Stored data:
◆ ◆ ◆ ◆
-- ==== Sys2Proof/Tests/Slice0.lean ====
section
/-!
SUPPORT. The model's own tests: ill-formed commands that are refused, worked examples of the specification, and for every statement
with hypotheses a state and operands that meet them.
-/

namespace Sys2Proof.Tests

set_option Elab.async false

open Sys2Proof Sys2Proof.Machine

/-! ## Helpers -/

/-- A core that runs a launch of partition 1 with both bundles of its stream resident, NOP in every slot. -/
def runCore : Core := { Core.reset with active := true, part := 1, streamLen := 2, ib := [(0, 0), (1, 0)] }

/-- The processor die and plot 0 PRESENT, bed group 0 RUN and owned by partition 1, bed 0 running with core 0 ready to issue. -/
def run0 : State :=
  let s := (setF F.MGT_DIE_INFO_STATE 0 0 0 (setF F.MGT_DIE_INFO_STATE 14 0 0 (setF F.MGT_BG_OWNER_VALID 0 0 1
    (setF F.MGT_BG_OWNER_PART 0 0 1 State.reset)))).putBgPower 0 0
  (s.putBed 0 { Bed.reset with running := true, go := true, part := 1 }).putCore 0 runCore

/-- `run0` with core 0 before a bundle that holds a command in a slot. -/
def runs (slot : Slot) (i : Instr) : State := run0.putCore 0 { runCore with ib := [(0, bundleOf slot i), (1, 0)] }

/-- The same, in a state whose core 0 is `k`. -/
def holding (slot : Slot) (i : Instr) (k : Core) (s : State) : State := s.putCore 0 { k with ib := [(0, bundleOf slot i), (1, 0)] }

/-- The step's next state satisfies `p`. -/
def next (o : Host.Outcome State Fault Refusal) (p : State → Bool) : Bool :=
  match o with
  | .next t => p t
  | _ => false

/-- The command is stopped as ill formed. -/
def stopped (o : Host.Outcome State Fault Refusal) : Bool :=
  match o with
  | .fault (.illFormed _) => true
  | _ => false

/-- A translation of the first 4 TiB onto themselves for context 1, with every permission. -/
def flat1 : Tlb := ⟨1, 0, 0, 0, true, true, true, .stable⟩

/-- The same for the 4 TiB that begin with the scratchpad windows. -/
def pad1 : Tlb := ⟨1, 128, 0, 2 ^ 49, true, true, true, .stable⟩

/-- A near-only region of 2 GiB of plot 0 for partition 1 at address 0, in the state of `run0`, with both stacks serving and the flat
translation of context 1 cached. -/
def dram0 : State :=
  let s := setF F.STK_REGION_VALID 0 0 1 (setF F.STK_REGION_SIZE 0 0 2 (setF F.STK_REGION_PART 0 0 1
    (setF F.STK_STATUS_STATE 0 0 1 (setF F.STK_STATUS_STATE 1 0 1
    (setF F.XLT_CTRL_DEV_EN 0 0 1 (setF F.XLT_CTX_ROOT_EN 0 1 1 run0))))))
  { s with iotlb := [(0, ⟨0, [(0, flat1)]⟩)] }.putBed 0 { s.bed 0 with utlb := ⟨0, [(0, flat1), (1, pad1)]⟩ }

/-- A request of the barrow of bed 0 for one line of `dram0`. -/
def req0 (id : Nat) (st : ReqState) (write : Bool) : Req :=
  { id := id, src := .brw 0, who := ⟨1, false, false⟩, pkg := 0, pa := 256, len := 16, write := write, data := 7, mask := 65535,
    atom := none, step := 0, key := 0, st := st, status := .ok, rdata := 0, tick := 0, regMark := false, oaddMark := false,
    linkMark := false, ext := none, orphan := false, seq := 0, route := [], again := false, gate := ⟨false, false, false⟩ }

/-- The same as a request given whole, with an atomic or none. -/
def dreq (a : Option Atom) (write : Bool) (who : Who) : DramReq := ⟨9, .brw 0, who, 256, 16, write, 7, 65535, a, 0, 0⟩

/-- The home of address 256 of `dram0`. -/
def home256 : Home := ⟨0, 1, 0⟩

/-- A launch of partition 1 on bed 0, started. -/
def launch0 : Launch :=
  { ring := 0, idx := 0, image := 0x10000, digest := 0, beds := [(0, 0)], syncs := [(0, 0, false)], phases := [], streams := 1,
    streamTable := 0, barrowTable := 0, storeQ := none, fbLog := 0, fbCap := 0, fbCount := 0, replayLog := 0, mode := 0,
    espalier := false, grove := false, epoch := 0, locked := false, span := [], reports := [], step := 0, stepTick := 0,
    nextTick := none, readyTick := none, started := true, statuses := [], detail := 0xFFFF, stop := false, stopSent := false,
    rollback := false, slips := 0, short := false, fbDropped := 0, decided := [], readyAt := none, resumed := false, holds := [],
    past := [], diverged := false }

/-- `dram0` with a launch in partition 1. -/
def launched (l : Launch) : State := dram0.putPart 1 { Part.reset with launch := some l }

/-- A move record of a kind from `src` to `dst`, 64 bytes, one tile of one line. -/
def rec0 (kind src dst : Nat) : MoveRec :=
  { kind := kind, waitPrev := false, noAlloc := false, raise := false, hasDue := false, hasFb := false, attr := 0, xpose := 0,
    place := 0, flag := 0, core := 0, count := 1, src := src, dst := dst, len := 64, srcStride := 128, due := 0, decide := 0,
    fbGroup := 0, key := 0, fbSrc := 0, operand := 0, lines := 1, tileBand := 1, tileSlot := 1 }

/-- A move that is issuing with every request out. -/
def move0 (r : MoveRec) : Move := { Move.new 0 7 r with st := .issuing }

/-- A program of bed 0 with moves. -/
def prog0 (l : List Move) : Prog :=
  { id := 1, at0 := 0, core := 0, table := 0x2000000000000, prog := 0, part := 1, step := 0, stepTick := 0, storeQ := none,
    desc := none, base := 0x2000000000100, count := 1, moves := l, stop := false, failed := none }

/-- `dram0` with a program running on bed 0. -/
def moving (l : List Move) : State := dram0.putBed 0 { dram0.bed 0 with progs := [prog0 l] }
◆ ◆ ◆ ◆
_To do_: Copy out only the lines above from the one with "(.illFormed _) => true" to the one with "A request of", inclusive, exactly as they stand.

_Task output_:
  | .fault (.illFormed _) => true
  | _ => false

/-- A translation of the first 4 TiB onto themselves for context 1, with every permission. -/
def flat1 : Tlb := ⟨1, 0, 0, 0, true, true, true, .stable⟩

/-- The same for the 4 TiB that begin with the scratchpad windows. -/
def pad1 : Tlb := ⟨1, 128, 0, 2 ^ 49, true, true, true, .stable⟩

/-- A near-only region of 2 GiB of plot 0 for partition 1 at address 0, in the state of `run0`, with both stacks serving and the flat
translation of context 1 cached. -/
def dram0 : State :=
  let s := setF F.STK_REGION_VALID 0 0 1 (setF F.STK_REGION_SIZE 0 0 2 (setF F.STK_REGION_PART 0 0 1
    (setF F.STK_STATUS_STATE 0 0 1 (setF F.STK_STATUS_STATE 1 0 1
    (setF F.XLT_CTRL_DEV_EN 0 0 1 (setF F.XLT_CTX_ROOT_EN 0 1 1 run0))))))
  { s with iotlb := [(0, ⟨0, [(0, flat1)]⟩)] }.putBed 0 { s.bed 0 with utlb := ⟨0, [(0, flat1), (1, pad1)]⟩ }

/-- A request of the barrow of bed 0 for one line of `dram0`. -/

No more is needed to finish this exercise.